Association of fasting blood glucose with body fat mass and urinary protein among the study population
BMI and adiposity show a high degree of correlation in children and adolescents35,36. Linear regression of BFM% and BMI correlations in the overall sample showed significant deviation from zero (95% CI slope: 1.32–2.13; best-fit values ± SE: slope: 1.72 ± 0.21, R2 = 0.62, P = 0.000012). We examined whether there was an association between BFM% and fasting blood glucose in the study population. Although linear regression of BFM% and fasting blood glucose correlations in the overall sample showed no significant deviation from zero (95% CI slope: − 0.07 to 1.01; best-fit values ± SE: slope: 0.46 ± 0.26), it did show a positive slope Fig. 2E with R2 = 0.07 (P = 0.06). Similarly, there was a weak but positive correlation between fasting blood glucose and proteinuria (95% CI slope: − 0.22 to 1.36; best-fit values ± SE: slope: 0.57 ± 0.39, P = 0.11, R2 = 0.4754, Fig. 2F). Although six subjects were obese, we did not perform a separate analysis for this group because all patients with obesity were collectively included in the overweight group (BMI ≥ 25).
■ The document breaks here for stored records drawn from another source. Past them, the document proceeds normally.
-- ==== Sys2Proof/Machine/StreamOps.lean ====
section
/-! DEFINITION. Machine/StreamOps.lean: how a stream unit fetches and runs its program, fills its window, hands bytes to its consumer, and writes what its
producer gives (12_streams.md R313–R337). A unit is named by its key u = 16·g + s. -/
namespace Sys2Proof.Machine

/-! ### The unit and its program -/

/-- The binding a unit serves: the first of the entries that name it (R313). -/
def Stream.port (x : Stream) : Option (Nat × Nat) := x.bound.head?

/-- Label of the program that runs (R316). -/
def Stream.cls (x : Stream) : Nat :=
  match x.cur with
  | some p => p.cls
  | none => 15

/-- A program moves to CURRENT: the generator stands at its first instruction, and nothing is fetched of it yet (R318, R319, R326). -/
def Stream.start (x : Stream) (p : StrProg) : Stream :=
  { x with cur := some p, next := none, pc := p.addr, begun := false, dist := 0, ar := [], loops := [], stride := [], left := none, ended := false, chain := false,
           status := 0, reason := 0, tensor := false, row := false, last := none, code := [], shy := none }

/-- The generator goes on to the next instruction. -/
def Stream.step (x : Stream) : Stream := { x with pc := x.pc + 8, left := none }

/-- A write unit accepts bytes: a write program runs in it that has not reached END (R314). -/
def Stream.accepts (x : Stream) : Bool := x.cur.isSome && x.begun && x.write && !x.ended && !x.error && !x.cancelling

/-- A unit's generator executes: it has a program that has not reached END, in an engine in service. -/
def State.strRuns (s : State) (u : Nat) : Bool :=
  let x := s.stream u
  x.cur.isSome && !x.error && !x.cancelling && !x.ended && (s.engineLive (u / 16) || s.testing (unitCode 3 (u / 16)))

/-- A read request of a unit. -/
def State.strReq (s : State) (u : Nat) (k : Kind) (a n : Nat) (early : Bool) : Req :=
  { ini := streamIni u, kind := k, addr := BitVec.ofNat 64 a, len := n, posted := k == .write, early := early, cls := (s.stream u).cls }

/-- The bits of Larders that a line lies in. -/
def State.larderBit (s : State) (a : Nat) : Nat :=
  match s.regionOf a with
  | some (.larder l, _, _) => 2 ^ l
  | _ => 0

/-- Count a line read or write request issued (STR_LINES), and the Larder it used (R260). -/
def State.strLineCount (s : State) (u a : Nat) : State :=
  let b := s.larderBit a
  s.onStream u (fun x => { x with lines := x.lines + 1, used := x.used ||| b })

/-! ### Reading lines (R316, R328–R331) -/

/-- The answer to a line's read: its data, a fault to hold or raise, that it was returned EARLY, or that it has not come yet. -/
inductive LineRead where
  | ok (data : List Byte)
  | fault (status reason : Nat)
  | early
  | wait
deriving DecidableEq, Repr

/-- Read one line. It counts as its request is issued (STR_LINES); one that its entry returns EARLY has not been, though it may have been relabelled there (R233). -/
def State.strLine (s : State) (u line : Nat) (early : Bool) : State × LineRead :=
  let q := s.strReq u .read line 64 early
  let p := s.engRead q
  let t := if s.outward q && s.asked q then p.1 else p.1.strLineCount u line
  match p.2 with
  | none | some .other => (t, .wait)
  | some (.ok b) => (t, .ok b)
  | some (.bad 10) => (if s.outward q && s.asked q then t else p.1, .early)
  | some (.bad 9) => (t, .fault 4 0)
  | some (.bad e) => (t, .fault 3 e)

/-- The data of a line that is in the buffer. -/
def Stream.buffered (x : Stream) (line : Word) : Option Chunk :=
  match x.chunks.find? (fun c => c.line == some line) with
  | some c => some c
  | none => match x.last with
    | some (l, d) => if l = line then some ⟨some line, 0, 0, d, .ok⟩ else none
    | none => none

/-- Add bytes of a line to a window. -/
def Stream.push (x : Stream) (c : Chunk) : Stream := { x with chunks := x.chunks ++ [c] }

/-- Generate n bytes from an address, all within one line: from the buffer, by a demand read, or by an early read within the distance, which stops at a line returned EARLY
(R328, R330), as it waits at one whose answer has not come. The Bool says that they were generated. -/
def State.strGen (s : State) (u a n : Nat) : State × Bool :=
  let x := s.stream u
  let line := a / 64 * 64
  let w := BitVec.ofNat 64 line
  let pf := s.postedTo (s.strReq u .read line 64 false)
  match (if pf then x.buffered w else none) with
  | some c => (s.setStream u (x.push { c with off := a % 64, len := n }), true)
  | none =>
    let demand := x.chunks.isEmpty
    if demand || (x.roomy && x.shy != some w) then
      let p := s.strLine u line (!demand)
      match p.2 with
      | .ok d => (p.1.onStream u (fun y => { y with shy := none }.push ⟨some w, a % 64, n, d, .ok⟩), true)
      | .early => (p.1.onStream u (fun y => { y with shy := some w }), false)
      | .wait => (p.1, false)
      | .fault st r =>
        if demand then (p.1.strError u st r w none, false)
        else (p.1.onStream u (fun y => y.push ⟨some w, a % 64, n, [], .held st r⟩), true)
    else (s, false)

/-- Generate the bytes left of a MOVE, as far as the window allows: a is where the MOVE ends. -/
def State.strGenMove (s : State) (u a : Nat) : Nat → State
  | 0 => s
  | fuel + 1 =>
    match (s.stream u).left with
    | some left =>
      if left = 0 then s
      else
        let at_ := (a + 2 ^ 48 - left) % 2 ^ 48
        let n := Nat.min left (64 - at_ % 64)
        let p := s.strGen u at_ n
        if p.2 then (p.1.onStream u (fun x => { x with left := some (left - n) })).strGenMove u a fuel else p.1
    | none => s

/-! ### Delivering bytes -/

/-- Take up to n bytes from a window, stopping at a held fault: the bytes, the window, and the line last taken from. -/
def takeChunks : Nat → List Chunk → List Byte × List Chunk × Option (Word × List Byte)
  | _, [] => ([], [], none)
  | n, c :: cs =>
    if n = 0 then ([], c :: cs, none)
    else match c.st with
      | .held _ _ => ([], c :: cs, none)
      | .ok =>
        let m := Nat.min n c.len
        let b := match c.line with
          | some _ => (c.data.drop c.off).take m
          | none => List.replicate m 0
        let last := c.line.map (fun l => (l, c.data))
        if m = c.len then
          let p := takeChunks (n - m) cs
          (b ++ p.1, p.2.1, match p.2.2 with
            | some l => some l
            | none => last)
        else (b, { c with off := c.off + m, len := c.len - m } :: cs, last)

/-- A program that has ended, with every byte delivered or written and nothing to follow, leaves the unit IDLE, with no line in its buffer (R316, R326). -/
def State.strSettle (s : State) (u : Nat) : State :=
  let x := s.stream u
  if x.ended && x.chunks.isEmpty && x.run.isNone && x.next.isNone && !s.streamOut u then
    s.setStream u { x with cur := none, ended := false, chain := false, last := none }
  else s

/-- TRUN ends once every byte of A has been generated and delivered (R322); while it waits for that, left is 0. -/
def Stream.trunEnd (x : Stream) : Stream := if x.tensor && x.left == some 0 && x.chunks.isEmpty then { x.step with tensor := false } else x

/-- The consumer takes up to n bytes. -/
def State.strTake (s : State) (u n : Nat) : State × List Byte :=
  let x := s.stream u
  if x.error || x.cancelling then (s, [])
  else
    let p := takeChunks n x.chunks
    ((s.setStream u { x with chunks := p.2.1, last := match p.2.2 with
      | some l => some l
      | none => x.last }.trunEnd).strSettle u, p.1)

/-! ### Writing (R316, R317) -/

/-- The open run becomes a request. -/
def State.strFlush (s : State) (u : Nat) : State :=
  match (s.stream u).run with
  | none => s
  | some (a, bs) =>
    let s1 := (s.onStream u (fun x => { x with run := none })).strLineCount u a.toNat
    let q := s1.strReq u .write a.toNat bs.length false
    let p := s1.busWrite q bs
    match p.2 with
    | .ok _ => p.1
    | .bad e => p.1.strError u 3 e (BitVec.ofNat 64 (a.toNat / 64 * 64)) none
    | .other => p.1.withNet (p.1.net ++ [p.1.inFlight (s1.carried q) bs none 0])

/-- Place one byte at an address; an invalid one ends the run and is not written. -/
def State.strPlace (s : State) (u a : Nat) (b : Option Byte) : State :=
  match b with
  | none => s.strFlush u
  | some v =>
    let s1 := match (s.stream u).run with
      | some (r, bs) => if r.toNat + bs.length = a ∧ a % 64 ≠ 0 then s else s.strFlush u
      | none => s
    let x := s1.stream u
    let run := match x.run with
      | some (r, bs) => (r, bs ++ [v])
      | none => (BitVec.ofNat 64 a, [v])
    let s2 := s1.setStream u { x with run := some run }
    if a % 64 = 63 then s2.strFlush u else s2

/-- Place bytes from an address until the unit fails. -/
def State.strPlaceAll (s : State) (u a : Nat) : List (Option Byte) → State
  | [] => s
  | b :: bs =>
    if (s.stream u).error then s
    else (s.strPlace u (a % 2 ^ 48) b).strPlaceAll u (a + 1) bs

/-- Room in the two halves of the line buffer, in bytes (R325). -/
def bufRoom (x : Stream) : Nat := 8192 - x.buf.length

/-- SO accepts, while a write program runs in it (R314), what it has room for of the block that queue k's array emits (R289, R291); a MATMUL or CONV whose last result is accepted has ended its operation
(R261). -/
def State.soPump (s : State) (k : Nat) : State :=
  match s.mat k, (s.queue k).entry with
  | some m, some w =>
    let u := 16 * (k / 4) + fget (wd w 6) ⟨12, 4⟩
    let x := s.stream u
    if x.port = some (k, 3) ∧ x.accepts then
      let n := bufRoom x
      let s1 := (s.setStream u { x with buf := x.buf ++ m.emit.take n }).setMat k (some { m with emit := m.emit.drop n })
      if m.finished ∧ (m.emit.drop n).isEmpty ∧ !opIs 0x32 w then s1.endEntry k 0 else s1
    else s
  | _, _ => s

/-- The region in which queue k's call runs (R370). -/
def State.calledRgn (s : State) (k : Nat) : Option Nat := ((List.range 8).map (8 * (k / 32) + ·)).find? (fun x => (s.rgn x).call == some k)

/-- The whole 64-byte units of n bytes, in bytes. -/
def unitBytes (n : Nat) : Nat := n / 64 * 64

/-- The producer of a write unit hands over what it can: the array, or the function whose call runs, which gives ext in whole 64-byte units (R371). -/
def State.strAccept (s : State) (u : Nat) (ext : List Byte) : State :=
  match (s.stream u).port with
  | some (k, 3) => s.soPump k
  | some (k, 5) =>
    if (s.stream u).accepts && (s.calledRgn k).isSome then
      s.onStream u (fun x => { x with buf := x.buf ++ (ext.take (Nat.min (unitBytes (bufRoom x)) (unitBytes ext.length))).map some })
    else s
  | _ => s

/-- The function whose call runs takes what its read unit has, in 64-byte units: bytes that make no whole unit yet wait in the region (R371). -/
def State.strFeed (s : State) (u : Nat) : State :=
  match (s.stream u).port with
  | some (k, 4) =>
    match s.calledRgn k with
    | some x =>
      let p := s.strTake u 16384
      let l := (p.1.rgn x).part ++ p.2
      if (p.1.rgn x).call = some k then p.1.setRgn x { p.1.rgn x with part := l.drop (unitBytes l.length) } else p.1
    | none => s
  | _ => s

/-! ### Fetching and executing (R318–R324) -/

/-- The unit's direction fits its binding (R324). -/
def bindOk (x : Stream) : Bool :=
  match x.port with
  | some (_, p) => !x.begun || (x.write == (p == 3 || p == 5))
  | none => true

/-- The unit ends with a status at its instruction: the instructions before it stand, so a write unit's open run is written first (R320, R324). -/
def State.strFail (s0 : State) (u status reason : Nat) : State :=
  let s := s0.strFlush u
  if (s.stream u).error then s else s.strError u status reason (s.stream u).pc none

/-- A unit whose binding and program do not match ends BIND. -/
def State.bindCheck (s : State) (u : Nat) : State := if bindOk (s.stream u) || (s.stream u).error || (s.stream u).cur.isNone then s else s.strFail u 6 0

/-- Bits of word 0 and word 1 that an instruction may set (R319). -/
def strFields (op : Nat) : W32 × W32 :=
  match op with
  | 0x00 => (0xFF, 0)
  | 0x01 => (0x007F10FF, 0)
  | 0x02 => (0xFFFF03FF, 0xFFFFFFFF)
  | 0x03 => (0x3FF, 0xFFFFFFFF)
  | 0x04 => (0xFF, 0xFFFFFF)
  | 0x05 => (0xFFF, 0)
  | 0x06 => (0x3FF, 0xFFFFFF)
  | 0x07 => (0xFF, 0xFFFFFF)
  | 0x08 => (0xFFFF00FF, 0xFFFFFFFF)
  | 0x09 => (0x3FF, 0xFFFFFFFF)
  | _ => (0xFF, 0)

/-- The unit ends ILLEGAL at its instruction. -/
def State.strIllegal (s : State) (u : Nat) : State := s.strFail u 1 0

def noCode (_ : Nat) : List Byte := []

/-- The line of its program that the generator stands in: the unit holds it, or fetches it by an early read and holds it until another program starts (R318,
notes/assumptions/111.md); its bytes, the reason that refuses it, or nothing yet. -/
def State.strFetch (s : State) (u : Nat) (p : StrProg) : State × Option (List Byte ⊕ Nat) :=
  let x := s.stream u
  let n := (x.pc.toNat - p.addr.toNat) / 64
  let b := tabGet noCode x.code n
  if !b.isEmpty then (s, some (.inl b))
  else
    let f := s.engRead (s.strReq u .read (x.pc.toNat / 64 * 64) 64 true)
    match f.2 with
    | some (.ok l) => (f.1.onStream u (fun y => { y with code := tabPut noCode n l y.code }), some (.inl l))
    | some (.bad e) => (f.1, some (.inr e))
    | _ => (f.1, none)

/-- Execute the instruction at the generator's position, where it is the one that the command names: fetch it, check it, run it. A program whose instruction is not one
of R319, or whose START is missing or out of place, ends ILLEGAL whatever the command names. -/
def State.strExec (s : State) (u op : Nat) (run : State → W32 → W32 → State) : State :=
  if !s.strRuns u then s
  else
    let x := s.stream u
    match x.cur with
    | none => s
    | some p =>
      if 8 * 1024 ≤ x.pc.toNat - p.addr.toNat then s.strIllegal u
      else
        let f := s.strFetch u p
        match f.2 with
        | none => f.1
        | some (.inr e) => f.1.strFail u 2 e
        | some (.inl b) =>
          let w := leWords (b.drop (x.pc.toNat % 64))
          let o := (wd w 0).toNat % 256
          if 0xB < o ∨ (o = 1 ∧ x.begun) ∨ (o ≠ 1 ∧ !x.begun) then f.1.strIllegal u
          else if o ≠ op then s
          else if wd w 0 &&& ~~~(strFields o).1 ≠ 0 ∨ wd w 1 &&& ~~~(strFields o).2 ≠ 0 then f.1.strIllegal u
          else run f.1 (wd w 0) (wd w 1)

/-- Address register r, 48 bits. -/
def Stream.areg (x : Stream) (r : Nat) : Word := tabGet wordZero x.ar r
def Stream.setAreg (x : Stream) (r : Nat) (v : Word) : Stream := { x with ar := tabPut wordZero r (BitVec.ofNat 64 (v.toNat % 2 ^ 48)) x.ar }

end Sys2Proof.Machine
end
Biochemical characterization of urine samples in the study population
Urine analyses were performed in the population. A representative set of urine strips are shown in Fig. 3A. No differences were found in urine specific density (normal weight: 1.03 ± 0.02 versus overweight: 1.01 ± 0.10). Leukocytes (25–75 leukocytes/µL) were detected in 3 individuals with normal weight (11%) and 3 overweight individuals (17%). No detectable levels of nitrites were found by this method. Values of urine pH are shown in Table 1. Urobilinogen was detected in 5 individuals with normal weight (15%) and 6 overweight subjects (35%). Hemoglobin was present in 34% of the population with normal weight versus 52% of overweight individuals. The presence of epithelial cells was assessed by analyzing urine samples from all individuals in the study. Figure 3B provides a representative image of desquamative cells from urinary tract epithelia. We did not observe a difference in the number of desquamative cells between the groups. Renin and AGT band intensities were subjectively as high as aquaporin-2 (AQP-2), a constitutive gene expressed in the collecting duct. Injury markers were less abundant as judged by band intensity (Fig. 3C).
Increased urinary mRNA levels of renin and angiotensinogen in overweight young adults
To determine the status of the intra-tubular RAS, we evaluated the mRNA levels of renin and AGT in the study groups. As previously described, the criteria used to establish RNA integrity was the presence of the 28S and 18S rRNA bands with a ratio ~ 2.0. Expression levels are presented as biomarker versus 18S mRNA. Therefore, the mRNA of interest is normalized with a housekeeping gene (18S RNA) independently of the number of desquamated cells obtained. After two urinary sample collections and implementation of the inclusion/exclusion criteria for RNA integrity, 17 individuals with normal weight and 11 of the overweight group were selected. As shown in Fig. 4, AGT mRNA levels were significantly higher in overweight individuals than in normal weight individuals (3.0 ± 1.2 vs. 1.0 ± 0.3, P < 0.05). Renin mRNA levels were also greater in this group (2.6 ± 0.9 vs. 1.0 ± 0.2, P < 0.05).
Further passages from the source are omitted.